REQUIREMENT:
Your answer should be the lines below from the one with "its wait queue" to the one with "else (2, 0, 0)", both included, given again exactly and with nothing added.

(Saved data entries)
——————————
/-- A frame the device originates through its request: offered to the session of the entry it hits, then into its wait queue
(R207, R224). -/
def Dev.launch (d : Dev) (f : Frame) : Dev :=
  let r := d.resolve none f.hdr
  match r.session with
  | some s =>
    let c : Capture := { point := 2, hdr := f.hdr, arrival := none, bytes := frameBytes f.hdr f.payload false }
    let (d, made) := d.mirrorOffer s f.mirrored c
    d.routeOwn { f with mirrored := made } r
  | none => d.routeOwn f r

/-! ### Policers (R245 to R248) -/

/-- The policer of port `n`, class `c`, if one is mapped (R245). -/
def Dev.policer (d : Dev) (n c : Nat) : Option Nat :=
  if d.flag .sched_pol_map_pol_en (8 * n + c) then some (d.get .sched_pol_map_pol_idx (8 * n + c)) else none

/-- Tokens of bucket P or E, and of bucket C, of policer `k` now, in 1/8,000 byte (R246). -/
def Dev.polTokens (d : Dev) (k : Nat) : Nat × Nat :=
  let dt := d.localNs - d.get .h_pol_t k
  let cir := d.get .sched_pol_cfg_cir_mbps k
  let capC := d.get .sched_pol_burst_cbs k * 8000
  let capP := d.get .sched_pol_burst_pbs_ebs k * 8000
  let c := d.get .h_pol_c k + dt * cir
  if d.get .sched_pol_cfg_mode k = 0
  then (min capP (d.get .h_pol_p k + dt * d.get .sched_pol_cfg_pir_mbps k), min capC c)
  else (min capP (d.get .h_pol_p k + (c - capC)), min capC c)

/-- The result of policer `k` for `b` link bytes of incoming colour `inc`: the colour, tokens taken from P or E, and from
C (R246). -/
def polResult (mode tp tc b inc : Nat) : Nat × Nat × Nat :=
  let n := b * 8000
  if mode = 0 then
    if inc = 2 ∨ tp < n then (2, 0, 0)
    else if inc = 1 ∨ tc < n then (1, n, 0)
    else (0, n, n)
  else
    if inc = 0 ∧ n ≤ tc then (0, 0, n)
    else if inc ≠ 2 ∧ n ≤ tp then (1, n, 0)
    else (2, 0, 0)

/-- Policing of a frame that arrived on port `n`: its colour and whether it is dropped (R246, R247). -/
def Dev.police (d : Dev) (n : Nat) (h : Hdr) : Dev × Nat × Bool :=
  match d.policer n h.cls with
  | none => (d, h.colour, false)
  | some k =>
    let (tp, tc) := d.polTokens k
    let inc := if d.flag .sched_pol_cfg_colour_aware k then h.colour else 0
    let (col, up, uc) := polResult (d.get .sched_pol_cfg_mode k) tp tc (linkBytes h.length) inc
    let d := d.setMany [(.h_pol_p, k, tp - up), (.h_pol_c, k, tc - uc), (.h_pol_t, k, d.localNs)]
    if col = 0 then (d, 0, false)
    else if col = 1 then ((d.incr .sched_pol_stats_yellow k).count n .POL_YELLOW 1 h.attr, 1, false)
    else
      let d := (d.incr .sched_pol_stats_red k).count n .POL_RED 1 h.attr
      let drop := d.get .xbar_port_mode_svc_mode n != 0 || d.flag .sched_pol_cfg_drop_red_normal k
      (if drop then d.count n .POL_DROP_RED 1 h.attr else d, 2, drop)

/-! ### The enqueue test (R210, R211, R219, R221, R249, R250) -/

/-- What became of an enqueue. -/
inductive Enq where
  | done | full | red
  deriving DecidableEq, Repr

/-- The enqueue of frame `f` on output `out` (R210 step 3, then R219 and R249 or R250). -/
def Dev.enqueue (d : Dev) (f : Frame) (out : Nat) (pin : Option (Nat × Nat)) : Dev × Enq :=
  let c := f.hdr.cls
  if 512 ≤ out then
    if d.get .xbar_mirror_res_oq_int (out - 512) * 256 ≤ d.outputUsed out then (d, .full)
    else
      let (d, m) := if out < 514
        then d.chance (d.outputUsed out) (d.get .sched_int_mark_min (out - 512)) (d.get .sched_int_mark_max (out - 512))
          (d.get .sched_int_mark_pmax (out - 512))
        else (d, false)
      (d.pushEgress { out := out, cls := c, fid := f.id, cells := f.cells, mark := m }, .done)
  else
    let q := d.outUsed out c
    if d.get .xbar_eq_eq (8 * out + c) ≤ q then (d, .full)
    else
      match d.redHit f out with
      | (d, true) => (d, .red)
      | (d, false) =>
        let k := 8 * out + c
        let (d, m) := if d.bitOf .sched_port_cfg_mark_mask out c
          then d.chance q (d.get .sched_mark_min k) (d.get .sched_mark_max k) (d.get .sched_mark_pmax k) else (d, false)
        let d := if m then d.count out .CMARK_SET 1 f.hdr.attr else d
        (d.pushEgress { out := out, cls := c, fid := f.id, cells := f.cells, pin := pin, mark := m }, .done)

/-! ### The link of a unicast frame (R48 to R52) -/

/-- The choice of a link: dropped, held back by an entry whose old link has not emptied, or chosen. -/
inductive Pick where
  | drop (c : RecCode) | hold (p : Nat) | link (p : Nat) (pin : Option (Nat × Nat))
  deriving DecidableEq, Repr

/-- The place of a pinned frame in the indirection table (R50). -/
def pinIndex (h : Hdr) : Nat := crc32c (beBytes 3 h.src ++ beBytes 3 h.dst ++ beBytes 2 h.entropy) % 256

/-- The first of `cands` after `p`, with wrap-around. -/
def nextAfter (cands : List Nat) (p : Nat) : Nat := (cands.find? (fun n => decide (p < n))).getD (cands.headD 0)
——————————
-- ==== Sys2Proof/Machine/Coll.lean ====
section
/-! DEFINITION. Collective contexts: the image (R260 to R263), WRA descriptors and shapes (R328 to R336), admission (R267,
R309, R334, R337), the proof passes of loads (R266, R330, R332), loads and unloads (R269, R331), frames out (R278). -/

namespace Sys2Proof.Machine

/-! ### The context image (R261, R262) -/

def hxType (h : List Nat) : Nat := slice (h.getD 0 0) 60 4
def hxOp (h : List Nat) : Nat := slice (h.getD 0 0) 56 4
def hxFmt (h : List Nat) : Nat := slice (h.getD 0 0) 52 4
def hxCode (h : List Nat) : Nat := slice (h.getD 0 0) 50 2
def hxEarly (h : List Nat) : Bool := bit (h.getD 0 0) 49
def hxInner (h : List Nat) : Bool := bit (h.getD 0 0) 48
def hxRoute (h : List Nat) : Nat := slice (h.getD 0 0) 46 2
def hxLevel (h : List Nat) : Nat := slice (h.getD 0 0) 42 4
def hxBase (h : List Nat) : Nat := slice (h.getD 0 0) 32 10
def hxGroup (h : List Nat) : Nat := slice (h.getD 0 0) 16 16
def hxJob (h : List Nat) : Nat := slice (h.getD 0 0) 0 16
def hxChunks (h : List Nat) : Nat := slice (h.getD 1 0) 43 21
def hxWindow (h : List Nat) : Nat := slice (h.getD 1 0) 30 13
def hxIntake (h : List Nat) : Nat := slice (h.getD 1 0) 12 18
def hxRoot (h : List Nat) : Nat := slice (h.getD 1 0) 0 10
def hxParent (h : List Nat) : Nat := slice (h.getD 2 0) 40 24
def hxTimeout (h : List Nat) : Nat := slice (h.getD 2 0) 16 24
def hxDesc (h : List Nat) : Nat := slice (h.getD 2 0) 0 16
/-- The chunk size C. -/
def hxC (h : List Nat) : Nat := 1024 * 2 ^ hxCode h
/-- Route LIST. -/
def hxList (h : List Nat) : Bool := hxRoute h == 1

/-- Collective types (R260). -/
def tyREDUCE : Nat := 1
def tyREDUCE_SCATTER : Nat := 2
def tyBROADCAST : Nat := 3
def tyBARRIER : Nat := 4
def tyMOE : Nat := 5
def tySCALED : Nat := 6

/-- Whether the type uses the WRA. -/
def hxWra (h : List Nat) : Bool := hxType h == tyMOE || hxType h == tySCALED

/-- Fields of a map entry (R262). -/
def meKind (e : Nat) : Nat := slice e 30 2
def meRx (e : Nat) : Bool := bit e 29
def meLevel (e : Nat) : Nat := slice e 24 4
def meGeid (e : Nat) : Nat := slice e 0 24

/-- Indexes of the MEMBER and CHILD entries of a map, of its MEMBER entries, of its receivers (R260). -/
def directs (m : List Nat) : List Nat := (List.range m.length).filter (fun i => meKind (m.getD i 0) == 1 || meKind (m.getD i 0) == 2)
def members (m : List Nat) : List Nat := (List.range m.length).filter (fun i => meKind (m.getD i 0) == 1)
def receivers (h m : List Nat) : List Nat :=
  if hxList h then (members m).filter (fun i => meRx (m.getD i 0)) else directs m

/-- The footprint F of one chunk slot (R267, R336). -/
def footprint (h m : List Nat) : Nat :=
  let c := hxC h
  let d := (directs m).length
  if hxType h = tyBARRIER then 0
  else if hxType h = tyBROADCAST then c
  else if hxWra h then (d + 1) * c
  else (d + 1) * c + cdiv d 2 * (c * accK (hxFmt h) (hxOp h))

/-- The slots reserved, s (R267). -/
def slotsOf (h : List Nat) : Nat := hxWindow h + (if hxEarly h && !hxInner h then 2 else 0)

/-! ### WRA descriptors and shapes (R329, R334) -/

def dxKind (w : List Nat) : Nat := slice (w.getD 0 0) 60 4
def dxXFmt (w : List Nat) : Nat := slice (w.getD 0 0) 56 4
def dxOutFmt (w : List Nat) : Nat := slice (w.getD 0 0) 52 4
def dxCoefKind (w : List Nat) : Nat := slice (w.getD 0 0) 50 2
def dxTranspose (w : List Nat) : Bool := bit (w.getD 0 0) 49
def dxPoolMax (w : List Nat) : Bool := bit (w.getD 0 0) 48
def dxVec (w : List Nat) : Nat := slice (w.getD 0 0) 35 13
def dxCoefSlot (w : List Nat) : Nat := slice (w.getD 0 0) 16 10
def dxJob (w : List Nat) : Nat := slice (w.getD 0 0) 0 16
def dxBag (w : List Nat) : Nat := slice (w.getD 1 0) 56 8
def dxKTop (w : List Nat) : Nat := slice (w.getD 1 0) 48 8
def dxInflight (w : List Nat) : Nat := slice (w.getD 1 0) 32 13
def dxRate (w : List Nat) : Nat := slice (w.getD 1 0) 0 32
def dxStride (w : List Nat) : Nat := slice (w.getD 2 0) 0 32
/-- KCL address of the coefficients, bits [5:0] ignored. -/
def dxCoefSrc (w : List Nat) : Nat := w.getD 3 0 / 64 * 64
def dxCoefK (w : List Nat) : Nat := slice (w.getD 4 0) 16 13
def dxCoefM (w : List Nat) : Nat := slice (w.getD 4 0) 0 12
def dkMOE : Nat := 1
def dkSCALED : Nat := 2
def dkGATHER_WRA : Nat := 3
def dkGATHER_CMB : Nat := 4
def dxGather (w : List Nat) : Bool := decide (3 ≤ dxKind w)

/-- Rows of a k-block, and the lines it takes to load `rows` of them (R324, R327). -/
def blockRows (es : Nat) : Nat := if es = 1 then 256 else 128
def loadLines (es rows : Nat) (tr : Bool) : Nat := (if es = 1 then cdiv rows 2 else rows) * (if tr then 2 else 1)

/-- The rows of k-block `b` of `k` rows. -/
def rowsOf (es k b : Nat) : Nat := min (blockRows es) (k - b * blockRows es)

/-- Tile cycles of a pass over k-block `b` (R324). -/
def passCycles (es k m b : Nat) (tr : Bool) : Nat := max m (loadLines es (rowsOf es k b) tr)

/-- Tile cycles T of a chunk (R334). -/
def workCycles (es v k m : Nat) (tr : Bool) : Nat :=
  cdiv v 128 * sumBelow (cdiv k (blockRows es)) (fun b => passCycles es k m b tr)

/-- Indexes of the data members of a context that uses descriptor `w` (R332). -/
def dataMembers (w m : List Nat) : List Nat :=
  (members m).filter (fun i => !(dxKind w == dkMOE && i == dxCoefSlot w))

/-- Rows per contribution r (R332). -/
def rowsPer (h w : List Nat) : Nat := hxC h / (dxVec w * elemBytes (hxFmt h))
——————————
YOUR RESPONSE:
/-- A frame the device originates through its request: offered to the session of the entry it hits, then into its wait queue
(R207, R224). -/
def Dev.launch (d : Dev) (f : Frame) : Dev :=
  let r := d.resolve none f.hdr
  match r.session with
  | some s =>
    let c : Capture := { point := 2, hdr := f.hdr, arrival := none, bytes := frameBytes f.hdr f.payload false }
    let (d, made) := d.mirrorOffer s f.mirrored c
    d.routeOwn { f with mirrored := made } r
  | none => d.routeOwn f r

/-! ### Policers (R245 to R248) -/

/-- The policer of port `n`, class `c`, if one is mapped (R245). -/
def Dev.policer (d : Dev) (n c : Nat) : Option Nat :=
  if d.flag .sched_pol_map_pol_en (8 * n + c) then some (d.get .sched_pol_map_pol_idx (8 * n + c)) else none

/-- Tokens of bucket P or E, and of bucket C, of policer `k` now, in 1/8,000 byte (R246). -/
def Dev.polTokens (d : Dev) (k : Nat) : Nat × Nat :=
  let dt := d.localNs - d.get .h_pol_t k
  let cir := d.get .sched_pol_cfg_cir_mbps k
  let capC := d.get .sched_pol_burst_cbs k * 8000
  let capP := d.get .sched_pol_burst_pbs_ebs k * 8000
  let c := d.get .h_pol_c k + dt * cir
  if d.get .sched_pol_cfg_mode k = 0
  then (min capP (d.get .h_pol_p k + dt * d.get .sched_pol_cfg_pir_mbps k), min capC c)
  else (min capP (d.get .h_pol_p k + (c - capC)), min capC c)

/-- The result of policer `k` for `b` link bytes of incoming colour `inc`: the colour, tokens taken from P or E, and from
C (R246). -/
def polResult (mode tp tc b inc : Nat) : Nat × Nat × Nat :=
  let n := b * 8000
  if mode = 0 then
    if inc = 2 ∨ tp < n then (2, 0, 0)
    else if inc = 1 ∨ tc < n then (1, n, 0)
    else (0, n, n)
  else
    if inc = 0 ∧ n ≤ tc then (0, 0, n)
    else if inc ≠ 2 ∧ n ≤ tp then (1, n, 0)
    else (2, 0, 0)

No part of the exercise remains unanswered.